Right, that's roughly the approach I was thinking when I wrote my last
reply - for KVM derive the timebase from the virtual clock similar to
TCG and adjust on CPU start, e.g.

cpu_reset():
    cpu->tb_env->tb_offset = 0;

cpu_start/resume():
    cpu->tb_env->tb_offset =
        qemu_clock_get_ns(QEMU_CLOCK_VIRTUAL) * tb_env->tb_freq +
            cpu->tb_env->tb_offset -
        qemu_clock_get_ns(QEMU_CLOCK_HOST)

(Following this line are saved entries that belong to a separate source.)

/-- The lines that accesses have met, each with whether any of them writes it. -/
def metLines (l : List (Nat × Bool)) : List (Nat × Bool) := (l.map Prod.fst).eraseDups.map fun x => (x, l.any fun e => e.1 = x ∧ e.2)

/-- Whether the companion holds a line as an access may not meet it (R307). -/
def heldLine (l : Link) (x : Nat × Bool) : Bool :=
  match l.dir.find? (fun e => e.1 = x.1) with
  | some e => x.2 || e.2
  | none => false

/-- Whether a finished transaction of a line was for this access: from the same side, and a snoop of its kind (R308; log 47). -/
def isFor (comp : Bool) (x : Nat × Bool) (h : HomeTx) : Bool := h.done && h.line = x.1 && h.comp = comp && (x.2 || !h.inv)

/-- Whether an access to a line waits: behind another transaction of the line, or for a snoop (R307, R308). -/
def conflicts (comp : Bool) (l : Link) (x : Nat × Bool) : Bool :=
  heldLine l x || l.home.any fun h => (h.line = x.1 || h.req.any fun m => reqLine m = x.1) && !isFor comp x h

/-- The state after a command whose accesses met held lines: while one of them waits, only snoops go out and the command waits
to be given again; otherwise it has run, and ends the finished transactions that were for it. -/
def settle (comp : Bool) (s s' : State) : State :=
  let xs := metLines s'.snoops
  let c := xs.filter (conflicts comp s.link)
  if c = [] then
    let l := { s'.link with home := s'.link.home.filter fun h => !xs.any fun x => isFor comp x h }
    (s'.setLink (wakeHome l)).setSnoops []
  else
    c.foldl (fun s x =>
      let rest := s.link.home.filter fun h => !isFor comp x h
      if rest.any (fun h => h.line = x.1 || h.req.any fun m => reqLine m = x.1) then s
      else openHome (s.setLink { s.link with home := rest }) x.1 x.2 none comp) s

/-- Finished transactions of a partition's lines whose device accesses will not come again end, and what waited behind them
goes on (R308; log 47). -/
def dropDone (s : State) (k : Nat) : State :=
  s.setLink (wakeHome { s.link with home := s.link.home.filter fun h => !(h.done && 64 * h.line / 2 ^ 32 = k + 1) })

/-- The companion holds no line of the device's memory, and no transaction is open. -/
def noneHeld (s : State) : Bool := s.link.dir = [] && s.link.home = []

/-- What a command that may touch device memory answers (R307, R308; log 47). -/
def outcome (s s' : State) : Host.Outcome State Fault Refusal := .next (if noneHeld s then s' else settle false s s')

/-- What an uncached request of the companion answers, in the same way (R308). -/
def outcomeReq (s s' : State) : Host.Outcome State Fault Refusal := .next (if noneHeld s then s' else settle true s s')

/-! ### Events and counters of the link (R186, Table 10.11; 14 Table 14.10) -/

/-- Sets a bit of an RW1C flag word and counts the set (R186). -/
def setFlag {w : Nat} (f : BitVec w) (i : Nat) : BitVec w := f ||| (1#w <<< i)
def bumpAt (cs : List (BitVec 32)) (i : Nat) : List (BitVec 32) := cs.set i (satAdd 32 (cs.getD i 0) 1)

/-- Adds to a 64-bit counter of an indexed list. -/
def bump64 (cs : List (Nat × BitVec 64)) (i n : Nat) : List (Nat × BitVec 64) := tset 0 cs i (satAdd 64 (tget 0 cs i) n)

/-- Counter numbers of the link (14 Table 14.10), in the order of its subindices. -/
def clBadFlit : Nat := 0
def clBadMsg : Nat := 1
def clCrcErr : Nat := 2
def clFecCorr : Nat := 3
def clReplay : Nat := 4
def clRetrain : Nat := 5
def clStallCnt : Nat := 6
def clUnmapped : Nat := 7
def clDenied : Nat := 8
def mbxOverrun : Nat := 9

/-- Adds n to a link counter. -/
def clCount (s : State) (i n : Nat) : State := s.setLink { s.link with counters := bump64 s.link.counters i n }

/-! ### Interrupt vectors (R313, R314) -/

/-- RDOM of a vector's write: the domain Table 10.10 admits to the entry (DEDUCED, log 23). -/
def vecRdom (v : Nat) : Nat := if 1 ≤ v ∧ v ≤ 16 then v else if 33 ≤ v ∧ v ≤ 48 then v - 32 else 0

/-- Sends the one write of a vector (R314). -/
def sendIrq (s : State) (v : Nat) : State :=
  let e := s.vec v
  let s := s.putVec v { e with inFlight := true }
  clWritePart s (.irq v) (vecRdom v) (e.addr.toNat / 8 * 8) (toLe 8 e.data.toNat)

/-- A source of vector v sets (R314). -/
def raise (s : State) (v : Nat) : State :=
  let e := s.vec v
  if e.mask then s.putVec v { e with pend := true }
  else if e.inFlight then s
  else sendIrq s v

/-- A CL_EVENT flag sets: its counter, and vector 0 (R186, R313). -/
def clEvent (s : State) (i : Nat) : State :=
  raise (s.setLink { s.link with event := setFlag s.link.event i, eventCnt := bumpAt s.link.eventCnt i }) 0

/-- A Q_EVENT flag of partition k sets (R186, Table 06.15); FAULT and ARM_HIT raise vector k (R313). -/
def qEvent (s : State) (k i : Nat) : State :=
  let s := s.modPart k fun P =>
    { P with qpage := { P.qpage with event := setFlag P.qpage.event i, eventCnt := bumpAt P.qpage.eventCnt i } }
  if i = 0 ∨ i = 4 then raise s (k + 1) else s

/-! ### Sync counters (R182, R449) -/

/-- Fires an armed watch whose counter has reached its value (R449). -/
def checkArm (s : State) (k : Nat) : State :=
  let Q := (s.part k).qpage
  if Q.armed ∧ Q.armVal.toNat ≤ (s.ctr Q.armedId.toNat).toNat then
    qEvent (s.modPart k fun P => { P with qpage := { P.qpage with armed := false } }) k 4
  else s

/-- Adds n to a sync counter of partition k, stopping at 2^64 - 1 (R182), then fires its watch (R449). -/
def addCtr (s : State) (k c n : Nat) : State :=
  let v := (s.ctr c).toNat
  let s := s.setCtrs (tset 0 s.ctrs c (satAdd 64 (s.ctr c) n))
  let s := if v + n > 2 ^ 64 - 1 then qEvent s k 3 else s
  checkArm s k

end Sys2Proof.Machine
end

Is there any reason why this shouldn't work? My understanding is that
guests supporting KVM_REG_PPC_TB_OFFSET should compensate correctly for
the timebase if tb_offset is the difference from the host timebase at
guest virtual time zero.


ATB,

Mark.
Mark Cave-Ayland Feb. 25, 2016, 5 a.m. UTC | #22
On 25/02/16 04:33, Mark Cave-Ayland wrote:

> cpu_start/resume():
>     cpu->tb_env->tb_offset =
>         qemu_clock_get_ns(QEMU_CLOCK_VIRTUAL) * tb_env->tb_freq +
>             cpu->tb_env->tb_offset -
>         qemu_clock_get_ns(QEMU_CLOCK_HOST)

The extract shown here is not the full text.